> [AIM OF THE TASK]: Find the word "sack" in the listing below. Copy every line that has it.
MATERIAL FOR THIS TASK: Begin
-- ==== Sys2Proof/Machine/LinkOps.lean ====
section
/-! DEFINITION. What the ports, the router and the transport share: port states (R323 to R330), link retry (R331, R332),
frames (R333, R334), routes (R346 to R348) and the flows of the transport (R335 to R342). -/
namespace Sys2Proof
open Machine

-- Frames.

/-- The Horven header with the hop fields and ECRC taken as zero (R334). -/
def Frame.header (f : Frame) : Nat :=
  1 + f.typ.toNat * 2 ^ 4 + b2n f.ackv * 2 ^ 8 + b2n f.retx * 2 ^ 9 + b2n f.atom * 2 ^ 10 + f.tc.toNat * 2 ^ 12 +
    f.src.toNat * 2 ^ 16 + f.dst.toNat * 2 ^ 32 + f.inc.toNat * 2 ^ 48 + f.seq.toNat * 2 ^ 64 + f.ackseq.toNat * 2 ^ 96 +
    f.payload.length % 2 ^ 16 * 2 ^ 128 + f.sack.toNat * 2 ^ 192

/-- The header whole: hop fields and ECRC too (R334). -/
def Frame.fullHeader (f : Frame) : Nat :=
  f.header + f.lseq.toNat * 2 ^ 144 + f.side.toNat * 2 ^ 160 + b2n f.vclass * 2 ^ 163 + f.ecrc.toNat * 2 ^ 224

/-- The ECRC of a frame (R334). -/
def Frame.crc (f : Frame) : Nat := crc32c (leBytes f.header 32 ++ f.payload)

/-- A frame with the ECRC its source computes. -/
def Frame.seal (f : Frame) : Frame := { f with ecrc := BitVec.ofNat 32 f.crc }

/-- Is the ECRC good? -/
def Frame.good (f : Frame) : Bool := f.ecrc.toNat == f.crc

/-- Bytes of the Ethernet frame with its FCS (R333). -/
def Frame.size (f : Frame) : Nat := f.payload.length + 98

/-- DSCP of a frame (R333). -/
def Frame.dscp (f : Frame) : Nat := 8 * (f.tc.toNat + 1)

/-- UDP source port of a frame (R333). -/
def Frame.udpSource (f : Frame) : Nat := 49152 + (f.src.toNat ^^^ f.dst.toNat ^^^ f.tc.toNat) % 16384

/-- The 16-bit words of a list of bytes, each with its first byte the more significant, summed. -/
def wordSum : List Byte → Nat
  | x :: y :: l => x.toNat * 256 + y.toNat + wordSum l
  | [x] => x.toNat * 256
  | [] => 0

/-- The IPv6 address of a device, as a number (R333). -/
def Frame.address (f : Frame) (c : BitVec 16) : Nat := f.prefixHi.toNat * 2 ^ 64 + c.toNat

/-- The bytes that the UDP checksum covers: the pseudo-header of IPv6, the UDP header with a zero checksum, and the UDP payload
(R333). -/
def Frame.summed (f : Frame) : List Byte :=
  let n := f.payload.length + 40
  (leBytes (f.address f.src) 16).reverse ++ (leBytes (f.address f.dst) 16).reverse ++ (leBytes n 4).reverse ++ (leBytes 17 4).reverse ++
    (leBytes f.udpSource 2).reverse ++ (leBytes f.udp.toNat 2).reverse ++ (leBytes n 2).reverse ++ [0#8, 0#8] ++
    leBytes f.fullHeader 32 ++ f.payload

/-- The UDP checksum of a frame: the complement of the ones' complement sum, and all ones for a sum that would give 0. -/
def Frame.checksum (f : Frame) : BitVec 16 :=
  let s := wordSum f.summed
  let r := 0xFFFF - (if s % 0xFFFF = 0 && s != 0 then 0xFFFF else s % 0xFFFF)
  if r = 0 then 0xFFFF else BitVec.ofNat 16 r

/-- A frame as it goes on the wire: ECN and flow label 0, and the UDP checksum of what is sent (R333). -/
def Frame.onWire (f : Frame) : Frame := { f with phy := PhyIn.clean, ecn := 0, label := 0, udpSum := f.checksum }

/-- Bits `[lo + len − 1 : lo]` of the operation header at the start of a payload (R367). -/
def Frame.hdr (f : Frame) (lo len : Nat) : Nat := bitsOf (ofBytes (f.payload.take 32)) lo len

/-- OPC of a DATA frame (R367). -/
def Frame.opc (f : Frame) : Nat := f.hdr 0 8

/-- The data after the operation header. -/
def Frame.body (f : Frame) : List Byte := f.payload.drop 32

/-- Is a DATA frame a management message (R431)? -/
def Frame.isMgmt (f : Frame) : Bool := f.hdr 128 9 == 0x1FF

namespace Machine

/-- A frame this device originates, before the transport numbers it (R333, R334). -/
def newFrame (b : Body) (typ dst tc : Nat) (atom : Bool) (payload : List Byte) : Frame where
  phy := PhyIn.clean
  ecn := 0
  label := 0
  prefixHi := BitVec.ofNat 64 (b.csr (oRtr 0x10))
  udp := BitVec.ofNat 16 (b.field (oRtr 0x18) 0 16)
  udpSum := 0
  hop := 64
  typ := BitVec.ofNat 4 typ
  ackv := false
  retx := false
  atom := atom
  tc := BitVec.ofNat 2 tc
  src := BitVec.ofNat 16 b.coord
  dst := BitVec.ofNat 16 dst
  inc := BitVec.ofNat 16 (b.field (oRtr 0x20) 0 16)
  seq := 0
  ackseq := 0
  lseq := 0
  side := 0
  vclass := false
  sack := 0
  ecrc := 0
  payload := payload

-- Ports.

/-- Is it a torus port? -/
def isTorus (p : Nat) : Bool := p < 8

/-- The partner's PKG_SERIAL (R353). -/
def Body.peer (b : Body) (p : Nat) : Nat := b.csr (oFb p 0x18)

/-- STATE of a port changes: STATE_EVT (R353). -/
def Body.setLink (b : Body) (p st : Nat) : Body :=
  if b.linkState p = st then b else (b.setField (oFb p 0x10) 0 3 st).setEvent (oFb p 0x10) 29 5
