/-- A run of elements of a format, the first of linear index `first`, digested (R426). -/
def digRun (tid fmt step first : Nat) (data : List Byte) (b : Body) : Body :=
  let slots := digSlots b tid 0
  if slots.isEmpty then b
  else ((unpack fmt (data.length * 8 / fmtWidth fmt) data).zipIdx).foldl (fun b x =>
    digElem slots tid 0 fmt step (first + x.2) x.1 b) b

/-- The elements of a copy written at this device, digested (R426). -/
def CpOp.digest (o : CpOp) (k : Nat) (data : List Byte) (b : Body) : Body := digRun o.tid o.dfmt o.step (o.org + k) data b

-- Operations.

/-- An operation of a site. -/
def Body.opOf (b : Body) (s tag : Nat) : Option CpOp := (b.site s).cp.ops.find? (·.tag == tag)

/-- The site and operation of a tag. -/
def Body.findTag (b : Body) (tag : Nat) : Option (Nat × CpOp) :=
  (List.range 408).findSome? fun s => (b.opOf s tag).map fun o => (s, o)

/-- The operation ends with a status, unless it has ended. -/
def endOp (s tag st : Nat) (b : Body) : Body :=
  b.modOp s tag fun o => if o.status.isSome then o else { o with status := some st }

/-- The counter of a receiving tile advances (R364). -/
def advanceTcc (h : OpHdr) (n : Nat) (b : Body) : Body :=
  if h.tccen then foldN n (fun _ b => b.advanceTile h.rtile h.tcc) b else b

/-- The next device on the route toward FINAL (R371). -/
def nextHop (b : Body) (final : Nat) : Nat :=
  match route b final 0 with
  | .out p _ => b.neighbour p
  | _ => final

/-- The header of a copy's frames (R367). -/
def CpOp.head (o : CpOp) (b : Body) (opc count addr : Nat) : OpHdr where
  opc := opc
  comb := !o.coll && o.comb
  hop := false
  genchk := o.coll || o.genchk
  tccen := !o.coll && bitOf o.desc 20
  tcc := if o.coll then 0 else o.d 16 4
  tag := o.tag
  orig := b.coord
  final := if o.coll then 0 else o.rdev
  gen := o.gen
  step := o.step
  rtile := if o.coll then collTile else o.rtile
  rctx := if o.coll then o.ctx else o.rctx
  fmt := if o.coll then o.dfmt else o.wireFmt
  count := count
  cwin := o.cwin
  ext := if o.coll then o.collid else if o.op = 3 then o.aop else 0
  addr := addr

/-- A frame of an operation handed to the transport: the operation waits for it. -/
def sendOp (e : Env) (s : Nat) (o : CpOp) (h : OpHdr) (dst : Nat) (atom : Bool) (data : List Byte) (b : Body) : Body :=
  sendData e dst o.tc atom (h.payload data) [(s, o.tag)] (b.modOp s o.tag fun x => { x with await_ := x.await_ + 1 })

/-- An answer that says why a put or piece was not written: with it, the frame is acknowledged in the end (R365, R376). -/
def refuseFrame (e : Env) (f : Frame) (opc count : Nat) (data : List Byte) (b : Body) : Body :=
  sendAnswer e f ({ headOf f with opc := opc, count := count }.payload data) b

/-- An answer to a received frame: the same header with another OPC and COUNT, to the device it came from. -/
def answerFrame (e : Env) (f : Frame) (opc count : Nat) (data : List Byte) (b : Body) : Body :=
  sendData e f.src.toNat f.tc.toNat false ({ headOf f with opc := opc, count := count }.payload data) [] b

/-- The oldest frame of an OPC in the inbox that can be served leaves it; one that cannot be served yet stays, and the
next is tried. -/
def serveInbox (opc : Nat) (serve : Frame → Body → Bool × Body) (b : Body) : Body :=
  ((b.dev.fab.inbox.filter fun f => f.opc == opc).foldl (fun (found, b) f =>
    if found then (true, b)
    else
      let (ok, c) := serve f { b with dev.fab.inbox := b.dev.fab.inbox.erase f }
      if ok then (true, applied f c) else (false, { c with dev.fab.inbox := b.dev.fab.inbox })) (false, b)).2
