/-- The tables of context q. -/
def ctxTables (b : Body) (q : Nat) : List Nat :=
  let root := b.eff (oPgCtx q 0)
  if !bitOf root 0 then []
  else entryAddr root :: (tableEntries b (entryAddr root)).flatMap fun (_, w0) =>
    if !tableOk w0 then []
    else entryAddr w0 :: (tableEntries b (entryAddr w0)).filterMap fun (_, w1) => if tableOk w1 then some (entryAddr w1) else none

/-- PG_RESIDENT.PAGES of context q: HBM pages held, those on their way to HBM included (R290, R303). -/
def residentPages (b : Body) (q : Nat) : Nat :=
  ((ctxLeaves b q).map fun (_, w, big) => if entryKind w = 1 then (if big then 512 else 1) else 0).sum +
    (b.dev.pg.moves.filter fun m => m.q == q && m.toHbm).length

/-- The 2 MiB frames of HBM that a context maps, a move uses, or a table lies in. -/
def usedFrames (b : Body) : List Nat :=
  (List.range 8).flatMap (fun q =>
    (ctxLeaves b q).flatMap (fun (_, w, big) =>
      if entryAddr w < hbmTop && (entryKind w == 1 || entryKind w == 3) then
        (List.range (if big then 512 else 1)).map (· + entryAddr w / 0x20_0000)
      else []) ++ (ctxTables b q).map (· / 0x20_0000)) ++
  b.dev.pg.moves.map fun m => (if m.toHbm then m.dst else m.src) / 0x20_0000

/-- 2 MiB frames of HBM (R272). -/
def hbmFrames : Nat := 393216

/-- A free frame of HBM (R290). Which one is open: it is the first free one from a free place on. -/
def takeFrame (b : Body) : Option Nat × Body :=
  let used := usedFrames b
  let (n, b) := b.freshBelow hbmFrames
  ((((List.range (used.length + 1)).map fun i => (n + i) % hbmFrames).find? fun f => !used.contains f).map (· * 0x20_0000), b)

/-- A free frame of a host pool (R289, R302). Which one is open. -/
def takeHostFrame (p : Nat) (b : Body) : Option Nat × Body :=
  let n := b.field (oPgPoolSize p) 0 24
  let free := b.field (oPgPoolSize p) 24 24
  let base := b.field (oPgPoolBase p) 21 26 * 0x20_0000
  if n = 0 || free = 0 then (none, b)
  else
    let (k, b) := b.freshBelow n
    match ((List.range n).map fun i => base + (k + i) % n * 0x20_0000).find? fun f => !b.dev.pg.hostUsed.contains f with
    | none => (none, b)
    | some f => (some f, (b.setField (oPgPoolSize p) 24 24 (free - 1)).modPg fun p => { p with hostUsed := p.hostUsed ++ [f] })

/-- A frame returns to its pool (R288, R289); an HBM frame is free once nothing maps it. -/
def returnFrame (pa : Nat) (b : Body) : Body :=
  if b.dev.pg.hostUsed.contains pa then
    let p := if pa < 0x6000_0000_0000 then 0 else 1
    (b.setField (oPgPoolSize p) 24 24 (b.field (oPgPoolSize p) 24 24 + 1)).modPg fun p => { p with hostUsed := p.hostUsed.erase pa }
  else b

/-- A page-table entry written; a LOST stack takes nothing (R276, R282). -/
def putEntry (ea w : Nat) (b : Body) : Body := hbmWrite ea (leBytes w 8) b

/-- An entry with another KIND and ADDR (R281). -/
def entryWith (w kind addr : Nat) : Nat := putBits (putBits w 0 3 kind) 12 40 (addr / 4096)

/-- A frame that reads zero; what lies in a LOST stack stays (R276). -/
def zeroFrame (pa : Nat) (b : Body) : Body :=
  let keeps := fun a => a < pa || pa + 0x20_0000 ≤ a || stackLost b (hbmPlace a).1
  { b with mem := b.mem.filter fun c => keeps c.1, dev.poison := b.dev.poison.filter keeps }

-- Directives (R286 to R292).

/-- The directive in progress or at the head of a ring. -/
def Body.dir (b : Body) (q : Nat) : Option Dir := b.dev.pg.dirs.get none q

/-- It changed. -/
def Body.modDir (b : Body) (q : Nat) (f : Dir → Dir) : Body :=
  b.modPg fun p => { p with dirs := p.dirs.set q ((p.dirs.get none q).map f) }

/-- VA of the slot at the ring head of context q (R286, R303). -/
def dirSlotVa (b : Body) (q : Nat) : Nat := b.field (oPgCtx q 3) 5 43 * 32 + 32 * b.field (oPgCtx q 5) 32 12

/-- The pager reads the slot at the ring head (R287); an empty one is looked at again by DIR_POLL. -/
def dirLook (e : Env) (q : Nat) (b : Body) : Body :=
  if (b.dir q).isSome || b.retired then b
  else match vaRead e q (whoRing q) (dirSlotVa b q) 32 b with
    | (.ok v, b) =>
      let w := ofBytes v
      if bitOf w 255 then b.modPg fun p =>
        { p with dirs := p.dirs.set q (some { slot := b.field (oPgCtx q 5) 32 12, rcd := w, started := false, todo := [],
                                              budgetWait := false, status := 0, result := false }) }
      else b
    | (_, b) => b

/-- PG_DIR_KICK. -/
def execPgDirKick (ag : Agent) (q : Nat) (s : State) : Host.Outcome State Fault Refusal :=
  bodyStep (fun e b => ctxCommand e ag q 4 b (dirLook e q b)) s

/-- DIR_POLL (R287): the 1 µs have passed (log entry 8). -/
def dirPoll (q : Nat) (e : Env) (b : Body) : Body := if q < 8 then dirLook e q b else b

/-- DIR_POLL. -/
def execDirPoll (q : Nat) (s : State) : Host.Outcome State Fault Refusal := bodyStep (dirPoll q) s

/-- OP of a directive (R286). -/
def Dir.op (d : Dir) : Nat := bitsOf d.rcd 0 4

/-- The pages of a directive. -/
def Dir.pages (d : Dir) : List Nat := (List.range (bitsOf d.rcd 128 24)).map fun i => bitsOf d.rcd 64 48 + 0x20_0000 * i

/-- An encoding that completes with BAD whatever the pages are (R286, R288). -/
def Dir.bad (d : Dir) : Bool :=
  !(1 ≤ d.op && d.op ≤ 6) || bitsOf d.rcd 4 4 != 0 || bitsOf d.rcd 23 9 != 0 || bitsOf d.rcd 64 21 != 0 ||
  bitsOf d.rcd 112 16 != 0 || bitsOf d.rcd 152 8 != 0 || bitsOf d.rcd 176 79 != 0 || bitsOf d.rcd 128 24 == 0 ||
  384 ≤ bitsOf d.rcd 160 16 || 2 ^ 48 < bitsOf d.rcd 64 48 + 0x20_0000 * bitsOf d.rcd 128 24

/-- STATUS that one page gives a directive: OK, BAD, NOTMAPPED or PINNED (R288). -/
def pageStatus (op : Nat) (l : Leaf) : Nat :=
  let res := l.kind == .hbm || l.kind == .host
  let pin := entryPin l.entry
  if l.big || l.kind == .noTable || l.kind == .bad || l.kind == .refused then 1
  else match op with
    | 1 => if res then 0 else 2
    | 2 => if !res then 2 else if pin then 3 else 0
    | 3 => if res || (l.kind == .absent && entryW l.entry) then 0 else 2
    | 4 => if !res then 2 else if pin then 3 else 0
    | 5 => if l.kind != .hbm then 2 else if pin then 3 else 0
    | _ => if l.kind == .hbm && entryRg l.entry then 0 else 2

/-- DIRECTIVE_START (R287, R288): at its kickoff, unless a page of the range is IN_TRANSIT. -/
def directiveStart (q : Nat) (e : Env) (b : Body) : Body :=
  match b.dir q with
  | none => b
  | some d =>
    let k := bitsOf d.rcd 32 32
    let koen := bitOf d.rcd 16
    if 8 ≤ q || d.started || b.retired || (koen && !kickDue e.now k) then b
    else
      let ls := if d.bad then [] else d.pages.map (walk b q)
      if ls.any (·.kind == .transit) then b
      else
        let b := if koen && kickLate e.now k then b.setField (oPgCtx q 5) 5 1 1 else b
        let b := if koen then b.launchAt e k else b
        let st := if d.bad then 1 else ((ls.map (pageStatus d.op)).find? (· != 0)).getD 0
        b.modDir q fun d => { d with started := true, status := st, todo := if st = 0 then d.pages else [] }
MATERIAL FOR THIS TASK: End
> [ANSWER BELOW]:
    f.payload.length % 2 ^ 16 * 2 ^ 128 + f.sack.toNat * 2 ^ 192
  sack := 0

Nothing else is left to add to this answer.